11. The vascular filter system of claim 10, wherein the thin film is comprised of biocompatible Nitinol.

12. The vascular filter system of claim 10, wherein the thin film is comprised of any of the group of biocompatible materials consisting of metals, metal alloys, textiles, polymers and composites.

13. The vascular filter system of claim 11, wherein the filter is further comprised of a shape memory metal.

14. The vascular filter system of claim 13, wherein the filter is further comprised of a super eleastic or Martensitic shape memory metal.

15. The vascular filter system of claim 14, wherein the filter is comprised of a nickel titanium alloy with about 50 to 60 weight percent nickel.

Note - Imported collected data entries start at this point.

-- ==== Sys2Proof/Machine/Assembler.lean ====
section
/-! DEFINITION. The host program syntax (spec/30_encoding.md rules R81 and R82): statements, the host accesses they stand
for, the pseudo-instructions and their expansion, and the reading of program text. What the rules leave open of the
text's form is in notes/assumptions/14.md. -/

namespace Sys2Proof.Machine

/-! ## Statements (R81) -/

/-- A statement of a host program: `mov`, `rd`, a command, or `.word`. -/
inductive Statement where
  /-- `mov Ak, <imm>`: a host write of register Ak. -/
  | mov (r : Fin 4) (imm : Int)
  /-- `rd <REG>`: a host read of a register. -/
  | rd (r : HostReg)
  /-- A command: a host write of CMD. -/
  | command (i : Instr)
  /-- `.word <imm32>`: an arbitrary word written to CMD. -/
  | word (w : Word)
deriving DecidableEq, Repr

/-- The argument register Ak. -/
def argReg (k : Fin 4) : HostReg :=
  match k with
  | 0 => .a0
  | 1 => .a1
  | 2 => .a2
  | 3 => .a3

/-- The registers `rd` names: RES, STATUS, ERRINFO, KEY0–KEY3, ID and PARAMS. -/
def readable : List HostReg := [.res, .status, .errinfo, .key0, .key1, .key2, .key3, .id, .params]

/-- The bus address of a register. -/
def busAddress (base : U64) (r : HostReg) : U64 := base + BitVec.ofNat 64 r.offset

/-- The host access a statement stands for. -/
def Statement.action (base : U64) : Statement → HostAction
  | .mov k imm => .regWrite (busAddress base (argReg k)) 8 (BitVec.ofInt 64 imm)
  | .rd r => .regRead (busAddress base r) r.bytes
  | .command i => .regWrite (busAddress base .cmd) 4 ((encode i).setWidth 64)
  | .word w => .regWrite (busAddress base .cmd) 4 (w.setWidth 64)

/-- The state with the host about to run a program, before anything else it has pending. -/
def State.withProgram (s : State) (p : List Statement) : State :=
  { s with host := p.map (Statement.action s.regBase) ++ s.host }

/-! ## Pseudo-instructions (R82) -/

/-- The commands with the pseudo-instruction `<cipher> <buf>, <buflen>, <start>, <count>`. -/
inductive CipherOp where
  | bfcEnc
  | bfcDec
  | bteaDec
  | bteaEnc
  | vbtDec
  | vbtEnc
deriving DecidableEq, Repr

/-- The command of a cipher pseudo-instruction. -/
def CipherOp.instr : CipherOp → Instr
  | .bfcEnc => .bfcEnc
  | .bfcDec => .bfcDec
  | .bteaDec => .bteaDec
  | .bteaEnc => .bteaEnc
  | .vbtDec => .vbtDec
  | .vbtEnc => .vbtEnc

/-- The pseudo-instructions of R82. -/
inductive Pseudo where
  | keyload (addr : Int)
  | cipher (op : CipherOp) (buf buflen start count : Int)
  | vbtDecn (n : Nat) (buf buflen start : Int)
  | vbtEncn (n : Nat) (buf buflen start : Int)
  | absOpen (slot : Nat) (h off keyaddr : Int)
  | absRead (slot : Nat) (buf buflen start count : Int)
  | seqRead (slot : Nat) (buf buflen start count : Int)
  | absSeek (slot : Nat) (whence : Whence) (off : Int)
  | seqOpen (slot : Nat) (kind : SeqKind) (h keyaddr : Int)
  | srcSetpos (h pos : Int)
  | srcGetpos (h : Int)
deriving DecidableEq, Repr

/-- The four movs of the BUF form, in register order, then the command. -/
def bufMovs (buf buflen start count : Int) (i : Instr) : List Statement :=
  [.mov 0 buf, .mov 1 buflen, .mov 2 start, .mov 3 count, .command i]

/-- The expansion of a pseudo-instruction: its movs in register order, then the command (R82). -/
def Pseudo.expand : Pseudo → List Statement
  | .keyload addr => [.mov 0 addr, .command .keyload]
  | .cipher op buf buflen start count => bufMovs buf buflen start count op.instr
  | .vbtDecn n buf buflen start => [.mov 0 buf, .mov 1 buflen, .mov 2 start, .command (.vbtDecn n)]
  | .vbtEncn n buf buflen start => [.mov 0 buf, .mov 1 buflen, .mov 2 start, .command (.vbtEncn n)]
  | .absOpen slot h off keyaddr => [.mov 0 h, .mov 1 off, .mov 2 keyaddr, .command (.absOpen slot)]
  | .absRead slot buf buflen start count => bufMovs buf buflen start count (.absRead slot)
  | .seqRead slot buf buflen start count => bufMovs buf buflen start count (.seqRead slot)
  | .absSeek slot whence off => [.mov 0 off, .command (.absSeek slot whence)]
  | .seqOpen slot kind h keyaddr => [.mov 0 h, .mov 2 keyaddr, .command (.seqOpen slot kind)]
  | .srcSetpos h pos => [.mov 0 h, .mov 1 pos, .command .srcSetpos]
  | .srcGetpos h => [.mov 0 h, .command .srcGetpos]

/-! ## Program text (R81) -/

/-- The value of a digit in a base of at most 16. -/
def digit (base : Nat) (c : Char) : Option Nat :=
  let v :=
    if '0' ≤ c ∧ c ≤ '9' then c.toNat - '0'.toNat
    else if 'a' ≤ c ∧ c ≤ 'f' then c.toNat - 'a'.toNat + 10
    else base
  if v < base then some v else none

/-- Digits, most significant first, onto a value already read. -/
def digitsOnto (base : Nat) : Nat → List Char → Option Nat
  | acc, [] => some acc
  | acc, c :: cs =>
    match digit base c with
    | none => none
    | some d => digitsOnto base (acc * base + d) cs

/-- A decimal or `0x` hexadecimal number, in lower case. Leading zeros are taken (notes/assumptions/14.md, DESIGN
CHOICE). -/
def readNat : List Char → Option Nat
  | [] => none
  | ['0', 'x'] => none
  | '0' :: 'x' :: cs => digitsOnto 16 0 cs
  | cs => digitsOnto 10 0 cs

/-- `<imm>`: from −2^63 to 2^64 − 1. A negative one is a minus sign directly before a number (notes/assumptions/14.md,
DESIGN CHOICE). -/
def readImm : List Char → Option Int
  | '-' :: cs => (readNat cs).bind fun n => if n ≤ 2 ^ 63 then some (-(n : Int)) else none
  | cs => (readNat cs).bind fun n => if n < 2 ^ 64 then some (n : Int) else none

/-- A number of at most `hi`, and at least `lo`: `<SLOT>`, `<N>` and `<imm32>`. R81 gives these no number base; each is
read as decimal or `0x` hexadecimal, leading zeros and all (notes/assumptions/14.md, DESIGN CHOICE). -/
def readBetween (lo hi : Nat) (cs : List Char) : Option Nat :=
  (readNat cs).bind fun n => if lo ≤ n ∧ n ≤ hi then some n else none

/-- `s<SLOT>`, SLOT a value the four bits hold, decimal or `0x` hexadecimal (notes/assumptions/14.md, DESIGN CHOICE). -/
def readSlot : List Char → Option Nat
  | 's' :: cs => readBetween 0 15 cs
  | _ => none

/-- `<whence>`: `begin`, `cur` or `end`. -/
def readWhence (cs : List Char) : Option Whence :=
  match String.ofList cs with
  | "begin" => some .fromBegin
  | "cur" => some .fromCurrent
  | "end" => some .fromEnd
  | _ => none

/-- `<kind>`: `btea` or `vbt`. -/
def readKind (cs : List Char) : Option SeqKind :=
  match String.ofList cs with
  | "btea" => some .blockTea
  | "vbt" => some .variableBlockTea
  | _ => none

/-- `Ak`. -/
def readArg (cs : List Char) : Option (Fin 4) :=
  match String.ofList cs with
  | "a0" => some 0
  | "a1" => some 1
  | "a2" => some 2
  | "a3" => some 3
  | _ => none

/-- A register `rd` names. -/
def readReadable (cs : List Char) : Option HostReg :=
  match String.ofList cs with
  | "res" => some .res
  | "status" => some .status
  | "errinfo" => some .errinfo
  | "key0" => some .key0
  | "key1" => some .key1
  | "key2" => some .key2
  | "key3" => some .key3
  | "id" => some .id
  | "params" => some .params
  | _ => none

/-- A command that takes no operand. -/
def plainCommand (m : String) : Option Instr :=
  match m with
  | "nop" => some .nop
  | "keyload" => some .keyload
  | "clrerr" => some .clrerr
  | "src.setpos" => some .srcSetpos
  | "src.getpos" => some .srcGetpos
  | "bfc.enc" => some .bfcEnc
  | "bfc.dec" => some .bfcDec
  | "btea.dec" => some .bteaDec
  | "btea.enc" => some .bteaEnc
  | "vbt.dec" => some .vbtDec
  | "vbt.enc" => some .vbtEnc
  | _ => none

/-- A command whose one operand is `s<SLOT>`. -/
def slotCommand (m : String) : Option (Nat → Instr) :=
  match m with
  | "abs.open" => some .absOpen
  | "abs.read" => some .absRead
  | "abs.len" => some .absLen
  | "abs.pos" => some .absPos
  | "abs.write" => some .absWrite
  | "abs.flush" => some .absFlush
  | "abs.setlen" => some .absSetlen
  | "seq.read" => some .seqRead
  | "seq.write" => some .seqWrite
  | "seq.flush" => some .seqFlush
  | "seq.setlen" => some .seqSetlen
  | "close" => some .close
  | _ => none

/-- The cipher of a cipher pseudo-instruction. -/
def cipherOp (m : String) : Option CipherOp :=
  match m with
  | "bfc.enc" => some .bfcEnc
  | "bfc.dec" => some .bfcDec
  | "btea.dec" => some .bteaDec
  | "btea.enc" => some .bteaEnc
  | "vbt.dec" => some .vbtDec
  | "vbt.enc" => some .vbtEnc
  | _ => none

/-- A statement with the operands of R81: `mov`, `rd`, `.word`, or a command. R81 gives `<imm32>` of `.word` no range: it
is read as 0 to 2^32 - 1, and a negative one is refused (notes/assumptions/14.md, DESIGN CHOICE). -/
def readStatement (m : String) (ops : List (List Char)) : Option Statement :=
  match m, ops with
  | "mov", [r, v] => do return .mov (← readArg r) (← readImm v)
  | "rd", [r] => (readReadable r).map .rd
  | ".word", [v] => (readBetween 0 (2 ^ 32 - 1) v).map fun n => .word (BitVec.ofNat 32 n)
  | "vbt.decn", [n] => (readBetween 1 16 n).map fun k => .command (.vbtDecn k)
  | "vbt.encn", [n] => (readBetween 1 16 n).map fun k => .command (.vbtEncn k)
  | "abs.seek", [s, w] => do return .command (.absSeek (← readSlot s) (← readWhence w))
  | "seq.seek", [s, w] => do return .command (.seqSeek (← readSlot s) (← readWhence w))
  | "seq.open", [s, k] => do return .command (.seqOpen (← readSlot s) (← readKind k))
  | _, [] => (plainCommand m).map .command
  | _, [s] => do return .command ((← slotCommand m) (← readSlot s))
  | _, _ => none

/-- A pseudo-instruction of R82. The numbers of its movs are read as `<imm>` (notes/assumptions/14.md, DESIGN CHOICE). -/
def readPseudo (m : String) (ops : List (List Char)) : Option Pseudo :=
  match m, ops with
  | "keyload", [a] => (readImm a).map .keyload
  | "src.getpos", [h] => (readImm h).map .srcGetpos
  | "src.setpos", [h, p] => do return .srcSetpos (← readImm h) (← readImm p)
  | "vbt.decn", [n, b, l, st] => do
    return .vbtDecn (← readBetween 1 16 n) (← readImm b) (← readImm l) (← readImm st)
  | "vbt.encn", [n, b, l, st] => do
    return .vbtEncn (← readBetween 1 16 n) (← readImm b) (← readImm l) (← readImm st)
  | "abs.open", [s, h, o, k] => do return .absOpen (← readSlot s) (← readImm h) (← readImm o) (← readImm k)
  | "abs.read", [s, b, l, st, c] => do
    return .absRead (← readSlot s) (← readImm b) (← readImm l) (← readImm st) (← readImm c)
  | "seq.read", [s, b, l, st, c] => do
    return .seqRead (← readSlot s) (← readImm b) (← readImm l) (← readImm st) (← readImm c)
  | "abs.seek", [s, w, o] => do return .absSeek (← readSlot s) (← readWhence w) (← readImm o)
  | "seq.open", [s, k, h, a] => do return .seqOpen (← readSlot s) (← readKind k) (← readImm h) (← readImm a)
  | _, [b, l, st, c] => do
    return .cipher (← cipherOp m) (← readImm b) (← readImm l) (← readImm st) (← readImm c)
  | _, _ => none

/-- White space inside a line. -/
def isBlank (c : Char) : Bool := c == ' ' || c == '\t' || c == '\r'

/-- A text without the white space at its two ends. -/
def trim (cs : List Char) : List Char := ((cs.dropWhile isBlank).reverse.dropWhile isBlank).reverse

/-- The parts of a text between separators; a text without one is a single part. -/
def splitAt (sep : Char) : List Char → List (List Char)
  | [] => [[]]
  | c :: cs =>
    if c = sep then [] :: splitAt sep cs
    else
      match splitAt sep cs with
      | [] => [[c]]
      | part :: parts => (c :: part) :: parts

/-- The operands after a mnemonic, separated by commas. -/
def operandsOf (cs : List Char) : List (List Char) :=
  match trim cs with
  | [] => []
  | rest => (splitAt ',' rest).map trim

/-- One line: nothing, a statement, or a pseudo-instruction's expansion. Case is ignored, in the operands too
(notes/assumptions/14.md, DESIGN CHOICE), and `;` starts a comment. -/
def readLine (line : List Char) : Option (List Statement) :=
  match trim ((line.takeWhile (fun c => c != ';')).map Char.toLower) with
  | [] => some []
  | cs =>
    let m := String.ofList (cs.takeWhile (fun c => !isBlank c))
    let ops := operandsOf (cs.dropWhile (fun c => !isBlank c))
    match readStatement m ops with
    | some st => some [st]
    | none => (readPseudo m ops).map Pseudo.expand

/-- The statements of a program text, one line after the other; `none` where a line does not read. -/
def assemble (text : String) : Option (List Statement) :=
  ((splitAt '\n' text.toList).mapM readLine).map List.flatten

end Sys2Proof.Machine
end

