-- ==== Sys2Proof/Certificates/Slice0/Obligations.lean ====
section
/-! DEFINITION. The statements about the CORE, from the numbered rules of spec/. Host memory of every state of a run has
its canonical form (`Memory.wf`); a statement about a store takes that as a premise. -/

open Sys2Proof Sys2Proof.Machine

/-! ## The command word (spec/30_encoding.md) -/

/-- Decoding the word of a well-formed command gives the command back, with every field at every value its bits hold. -/
def Obligations.DecodeOfEncode : Prop :=
  ∀ i : Instr, i.wellFormed = true → decode (encode i) = .ok i

/-- A word the decoder accepts is the word of the command it gives, and that command is well formed: no bit is
dropped. -/
def Obligations.EncodeOfDecode : Prop :=
  ∀ (w : Word) (i : Instr), decode w = .ok i → encode i = w ∧ i.wellFormed = true

/-- R80: "a word `w` is the command when `w & mask == match`", for each row of the table. -/
def Obligations.DecoderFollowsMaskAndMatch : Prop :=
  ∀ (w : Word) (j : Instr), w &&& j.row.mask = j.row.pattern ↔ ∃ i, decode w = .ok i ∧ i.row = j.row

/-- R71 to R73 and R245: the words that are no command, in the priority RESERVED_BITS, UNKNOWN_OP, FIELD. -/
def Obligations.RejectedWordsRaiseIllegalCommand : Prop :=
  ((List.range 256).filter fun op => decide (op ∉ assignedOps)).length = 228 ∧
    ∀ (w : Word) (s : State),
      (w &&& 0xFFE08000 ≠ 0 → RaisesIllegalCommand w s 2) ∧
      (w &&& 0xFFE08000 = 0 → (opField w).toNat ∉ assignedOps → RaisesIllegalCommand w s 1) ∧
      (w &&& 0xFFE08000 = 0 → (opField w).toNat ∈ assignedOps →
        (∀ i : Instr, w &&& i.row.mask ≠ i.row.pattern) → RaisesIllegalCommand w s 3) ∧
      ∀ i : Instr, w &&& i.row.mask = i.row.pattern → ∃ j, decode w = .ok j

/-- Words written out from R70 and R80 decode to the commands they stand for. -/
def Obligations.SampleWordsDecode : Prop :=
  decode 0x00000001 = .ok .keyload ∧ decode 0x00000011 = .ok .bfcDec ∧ decode 0x00000020 = .ok .bteaDec ∧
    decode 0x00100032 = .ok (.vbtDecn 16) ∧ decode 0x00001342 = .ok (.absSeek 3 .fromCurrent) ∧
    decode 0x00004150 = .ok (.seqOpen 1 .variableBlockTea) ∧ decode 0x00000F60 = .ok (.close 15)

/-! ## The step -/

/-- R21, R58: a host write of a command's word to CMD runs that command, with CMD holding the word, on the rest of the
host's actions; so does the word `withFetchWord` places. -/
def Obligations.StepRunsTheDecodedCommand : Prop :=
  ∀ (s : State) (w : Word) (i : Instr), decode w = .ok i →
    (∀ addr v rest, s.host = .regWrite addr 4 v :: rest → windowOffset s addr = 0 → v.setWidth 32 = w →
      step s = exec i { s with host := rest, cmd := w }) ∧
    step (s.withFetchWord 32 w.toNat) = exec i { s with cmd := w }

/-- R259, R271: between commands the CORE holds its state and does nothing; and a step does what the first of the
host's pending actions does, and takes it alone (R58). The list of pending actions is the model's own
(notes/assumptions/4.md). -/
def Obligations.StepTakesOneHostAction : Prop :=
  ∀ s : State, (s.host = [] → step s = .next s) ∧
    ∀ a rest, s.host = a :: rest →
      step s = act a { s with host := rest } ∧ ∀ t, step s = .next t → t.host = rest

/-- R81: a command statement writes its command's word to CMD, and a `mov` statement writes its register. -/
def Obligations.StatementsRunAsWritten : Prop :=
  ∀ (s : State) (i : Instr) (imm : Int),
    (i.wellFormed = true → step (s.withProgram [.command i]) = exec i { s with cmd := encode i }) ∧
    step (s.withProgram [.mov 0 imm]) = .next { s with a0 := BitVec.ofInt 64 imm } ∧
    step (s.withProgram [.mov 1 imm]) = .next { s with a1 := BitVec.ofInt 64 imm } ∧
    step (s.withProgram [.mov 2 imm]) = .next { s with a2 := BitVec.ofInt 64 imm } ∧
    step (s.withProgram [.mov 3 imm]) = .next { s with a3 := BitVec.ofInt 64 imm }

/-! ## Invariants and whole-machine rules -/

/-- Every step keeps the invariant of the CORE. -/
def Obligations.StepKeepsGood : Prop :=
  ∀ s t : State, s.Good → step s = .next t → t.Good

/-- The state after reset, with the launch of notes/assumptions/2.md, meets the invariant; its registers and slots are
as R20 and R40 say. -/
def Obligations.ResetStateIsGood : Prop :=
  State.reset.Good ∧ CoreIsReset State.reset State.reset

/-- R29, R35: no step changes N_SLOTS, N_SOURCES, an attached source's data or any other launch parameter, and PARAMS
is constant. -/
def Obligations.StepKeepsLaunch : Prop :=
  ∀ s t : State, step s = .next t → SameLaunch s t ∧ paramsValue t = paramsValue s

/-- From a state of the invariant no step faults, and only the two host actions the spec gives no effect are refused: a
window access outside R30, and a move of the cursor of a handle with no source, which is the model's choice
(notes/assumptions/9.md). -/
def Obligations.GoodStatesNeverFault : Prop :=
  ∀ s : State, s.Good → (∀ f, step s ≠ .fault f) ∧
    ∀ r, step s = .refused r →
      (∃ addr bytes v rest, (s.host = .regWrite addr bytes v :: rest ∨ s.host = .regRead addr bytes :: rest) ∧
        windowAccess (windowOffset s addr) bytes = .undefined) ∨
      ∃ h c rest, s.host = .moveCursor h c :: rest ∧ sourceOf s h = none

/-- R240: every word written to CMD ends with exactly one outcome, success or one cause, and a CMD write always
completes. -/
def Obligations.EveryCommandEndsWithOneOutcome : Prop :=
  ∀ (w : Word) (s : State), s.Good → ∃ t, runCommand w s = .next t ∧
    ((∃ res, Succeeds t res ∧ (w ≠ 2 → statusErr t.status = statusErr s.status)) ∨
      ∃ cause phase detail info,
        cause ∈ ([0x01, 0x02, 0x03, 0x80, 0x81, 0x82, 0x83, 0x84] : List (BitVec 8)) ∧
        (cause ≠ 0x03 → phase = 0) ∧ Fails t cause phase detail info) ∧
    (w ≠ 1 → statusKeyv t.status = statusKeyv s.status)

/-- R25: ERR is set by every command that ends with CAUSE other than 0, left by a successful one, and cleared by CLRERR
and by reset alone. -/
def Obligations.ErrIsSticky : Prop :=
  (∀ (w : Word) (s t : State), runCommand w s = .next t →
    (statusCause t.status ≠ 0 → statusErr t.status = true) ∧
    (statusCause t.status = 0 → w ≠ 2 → statusErr t.status = statusErr s.status) ∧
    (w = 2 → statusErr t.status = false)) ∧
  (∀ (a : HostAction) (s t : State), act a s = .next t →
    (IsReset a → statusErr t.status = false) ∧
    (statusErr s.status = true → statusErr t.status = false → IsReset a ∨ IsCmdWrite s a 2))

/-- R21, R22: CMD holds the last value written, and no command changes A0 to A3, HostMem, REG_BASE, the host's pending
actions or its read data. -/
def Obligations.CommandsKeepTheirInputs : Prop :=
  ∀ (w : Word) (s t : State), runCommand w s = .next t → SameInputs { s with cmd := w } t

/-- R27, R39: the key registers and KEYV change by KEYLOAD and by reset alone. -/
def Obligations.KeyChangesByKeyloadAlone : Prop :=
  ∀ (a : HostAction) (s t : State), act a s = .next t →
    t.key ≠ s.key ∨ statusKeyv t.status ≠ statusKeyv s.status → IsReset a ∨ IsCmdWrite s a 1

/-- R34: an open slot keeps its kind, source, key, origin and length until CLOSE (or reset); KEYLOAD changes the key
registers and no slot. -/
def Obligations.OpenSlotKeepsItsStream : Prop :=
  (∀ (a : HostAction) (s t : State) (slot : Nat) (v : Slot), act a s = .next t →
    s.slots[slot]? = some v → v ≠ .closed →
    (∃ v', t.slots[slot]? = some v' ∧ SameStream v v') ∨
      t.slots[slot]? = some .closed ∧ (IsReset a ∨ ∃ w, IsCmdWrite s a w ∧ decode w = .ok (.close slot))) ∧
  ∀ (s : State) (K : Key), Admitted s s.a0.toNat 16 → KeyAt s s.a0.toNat K →
    ∃ t, exec .keyload s = .next t ∧ t.key = K ∧ t.slots = s.slots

16. The vascular filter system of claim 13, wherein the frame is comprised of the shape memory metal.

17. The vascular filter system of claim 16, wherein the filter slides over the frame.

18. The vascular filter system of claim 16, wherein the frame and filter are connected.

19. The vascular filter system of claim 2, wherein the filter and frame are attached to the catheter delivery system such that retracting the sheath deploys the filter and frame.

20. The vascular filter system of claim 2, wherein the catheter delivery system further comprises a frame guidewire having the frame at an end thereof, and a tubular filter guidewire with the filter at an end thereof, the frame guidewire nestable within the tubular filter guidewire as deployment of the filter and frame occurs.

21. The vascular filter system of claim 20, wherein the frame is withdrawable through the tubular filter guidewire after deployment of the frame and filter.

22. The vascular filter system of claim 21, wherein the filter is withdrawable through the tubular filter guidewire after withdrawal of the frame and capture of embolic material.

23. A method of deploying a vascular filter system comprising:

attaching a vascular filter and frame to a catheter delivery device, the catheter delivery device including a sheath;

inserting the catheter delivery device to an intended site through the vasculature of a patient;

retracting the sheath to deploy the filter and the frame; and

capturing embolic material in the filter.

24. The method of claim 23, further comprising:

radially supporting the filter opposite walls of the intended site by deployment of the frame.

25. The method of claim 24, further comprising utilizing blood flow to support the filter opposite the walls of the intended site.

26. The method of claim 24, wherein the filter and frame are comprised of biocompatible shape memory materials.

27. The method of claim 24, wherein the filter is deployed first.

28. The method of claim 24, wherein the frame is deployed first.

29. The method of claim 24, further comprising:

providing a catheter delivery device having a frame guidewire with the frame at an end thereof, and a tubular filter guidewire with the filter at an end thereof, the frame guidewire nestable within the tubular filter guidewire;

inserting the catheter with nested frame and filter guidewires to the intended site;

retracting the sheath to deploy the filter and frame at the intended site;

withdrawing the frame and frame guidewire through the tubular filter guidewire;

capturing embolic material in the filter; and

withdrawing the filter and tubular filter guidewire.